Last summer, I read the book called, “Born to Run,” by Christopher McDougall, and it’s safe to say that his book game me a completely different outlook on running.  Here’s why:

I became so intrigued by the lifestyle of the Tarahumara that I started to hardcore research them.  Nobody knows who they are unless they’ve read McDougall’s best-selling book.

A quick background:  The Tarahumara is a Native American tribe located in northwestern Mexico and are known for their incredible long-distance ability (When I say long-distance, I mean they run reeeaaalllly long distances, averaging about 100-200 miles over the course of one or two days).

Rarámuri means “runners on foot” or “those who run fast.”  They run through tough country canyon to communicate with members within the village.  That being said, how come they don’t get injured?  How can they run so fast and so far?

In Born to Run, McGougall argues in favor of endurance running and barefoot running based off his experience with the Tarahumara.  For years, I’ve thought that the secret to injury-free running is based off of wearing the proper shoe.
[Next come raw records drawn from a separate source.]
/-! ## `setGrove` -/

@[simp] theorem setGrove_agenda (s : State) (k : Nat) (x : Grove) : (s.setGrove k x).agenda = s.agenda := rfl
@[simp] theorem setGrove_cur (s : State) (k : Nat) (x : Grove) : (s.setGrove k x).cur = s.cur := rfl
@[simp] theorem setGrove_time (s : State) (k : Nat) (x : Grove) : (s.setGrove k x).time = s.time := rfl
@[simp] theorem setGrove_epoch (s : State) (k : Nat) (x : Grove) : (s.setGrove k x).epoch = s.epoch := rfl
@[simp] theorem setGrove_nextId (s : State) (k : Nat) (x : Grove) : (s.setGrove k x).nextId = s.nextId := rfl
@[simp] theorem setGrove_draws (s : State) (k : Nat) (x : Grove) : (s.setGrove k x).draws = s.draws := rfl
@[simp] theorem setGrove_boot (s : State) (k : Nat) (x : Grove) : (s.setGrove k x).boot = s.boot := rfl
@[simp] theorem setGrove_dram (s : State) (k : Nat) (x : Grove) : (s.setGrove k x).dram = s.dram := rfl
@[simp] theorem setGrove_keys (s : State) (k : Nat) (x : Grove) : (s.setGrove k x).keys = s.keys := rfl
@[simp] theorem setGrove_hostMem (s : State) (k : Nat) (x : Grove) : (s.setGrove k x).hostMem = s.hostMem := rfl
@[simp] theorem setGrove_vaultMem (s : State) (k : Nat) (x : Grove) : (s.setGrove k x).vaultMem = s.vaultMem := rfl
@[simp] theorem setGrove_vaultLast (s : State) (k : Nat) (x : Grove) : (s.setGrove k x).vaultLast = s.vaultLast := rfl
@[simp] theorem setGrove_lines (s : State) (k : Nat) (x : Grove) : (s.setGrove k x).lines = s.lines := rfl
@[simp] theorem setGrove_poison (s : State) (k : Nat) (x : Grove) : (s.setGrove k x).poison = s.poison := rfl
@[simp] theorem setGrove_groups (s : State) (k : Nat) (x : Grove) : (s.setGrove k x).groups = s.groups := rfl
@[simp] theorem setGrove_groves (s : State) (k : Nat) (x : Grove) : (s.setGrove k x).groves = s.groves.put k x := rfl
@[simp] theorem setGrove_launches (s : State) (k : Nat) (x : Grove) : (s.setGrove k x).launches = s.launches := rfl
@[simp] theorem setGrove_graphs (s : State) (k : Nat) (x : Grove) : (s.setGrove k x).graphs = s.graphs := rfl
@[simp] theorem setGrove_loads (s : State) (k : Nat) (x : Grove) : (s.setGrove k x).loads = s.loads := rfl
@[simp] theorem setGrove_entries (s : State) (k : Nat) (x : Grove) : (s.setGrove k x).entries = s.entries := rfl
@[simp] theorem setGrove_locals (s : State) (k : Nat) (x : Grove) : (s.setGrove k x).locals = s.locals := rfl
@[simp] theorem setGrove_atoms (s : State) (k : Nat) (x : Grove) : (s.setGrove k x).atoms = s.atoms := rfl
@[simp] theorem setGrove_contribs (s : State) (k : Nat) (x : Grove) : (s.setGrove k x).contribs = s.contribs := rfl
@[simp] theorem setGrove_cores (s : State) (k : Nat) (x : Grove) : (s.setGrove k x).cores = s.cores := rfl
@[simp] theorem setGrove_slices (s : State) (k : Nat) (x : Grove) : (s.setGrove k x).slices = s.slices := rfl
@[simp] theorem setGrove_channels (s : State) (k : Nat) (x : Grove) : (s.setGrove k x).channels = s.channels := rfl
@[simp] theorem setGrove_contexts (s : State) (k : Nat) (x : Grove) : (s.setGrove k x).contexts = s.contexts := rfl
@[simp] theorem setGrove_ctxKeys (s : State) (k : Nat) (x : Grove) : (s.setGrove k x).ctxKeys = s.ctxKeys := rfl
@[simp] theorem setGrove_glades (s : State) (k : Nat) (x : Grove) : (s.setGrove k x).glades = s.glades := rfl
@[simp] theorem setGrove_vfs (s : State) (k : Nat) (x : Grove) : (s.setGrove k x).vfs = s.vfs := rfl
@[simp] theorem setGrove_pages (s : State) (k : Nat) (x : Grove) : (s.setGrove k x).pages = s.pages := rfl
@[simp] theorem setGrove_ports (s : State) (k : Nat) (x : Grove) : (s.setGrove k x).ports = s.ports := rfl
@[simp] theorem setGrove_links (s : State) (k : Nat) (x : Grove) : (s.setGrove k x).links = s.links := rfl
@[simp] theorem setGrove_zeroed (s : State) (k : Nat) (x : Grove) : (s.setGrove k x).zeroed = s.zeroed := rfl
@[simp] theorem setGrove_slotWrites (s : State) (k : Nat) (x : Grove) : (s.setGrove k x).slotWrites = s.slotWrites := rfl
@[simp] theorem setGrove_flights (s : State) (k : Nat) (x : Grove) : (s.setGrove k x).flights = s.flights := rfl
@[simp] theorem setGrove_prefetches (s : State) (k : Nat) (x : Grove) : (s.setGrove k x).prefetches = s.prefetches := rfl
@[simp] theorem setGrove_asks (s : State) (k : Nat) (x : Grove) : (s.setGrove k x).asks = s.asks := rfl
@[simp] theorem setGrove_conflicts (s : State) (k : Nat) (x : Grove) : (s.setGrove k x).conflicts = s.conflicts := rfl
@[simp] theorem setGrove_cuts (s : State) (k : Nat) (x : Grove) : (s.setGrove k x).cuts = s.cuts := rfl
@[simp] theorem setGrove_doneTime (s : State) (k : Nat) (x : Grove) : (s.setGrove k x).doneTime = s.doneTime := rfl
It’s not, nor is it from stretching or running high mileage.

It’s pure skill.  It’s primarily about technique and strategy.

Why haven’t I heard this before?  Throughout my running career, I’ve been told to believe it’s all about the shoe you wear.  Every running magazine will tell you that–it’ll preach endlessly and stress the importance of wearing the proper footwear.

So how do the Tarahumara do it?!  They run ultra-marathons on rocky trail paths, wearing nothing but handmade sandals (I’m sure you can imagine what that may look like).  The famous Caballo Blanco, a.k.a. the White Horse, is the central character in Born to Run, and started the Copper Canyon ultra-marathon.  So how did their legs hold up from running barefoot?

Well, statistics show that running barefoot can strengthen muscles, tendons and ligaments in the foot–more so than a shoe can, regardless of inserts or orthotics.  It also improves balance while promoting a healthy and natural running style.

Landing on the heel can cause breaking in every stride.  By removing the heel lift in almost all shoes, runners will learn to land on the forefoot rather than the heel.

Give barefoot running a try, and you may be surprised with the results.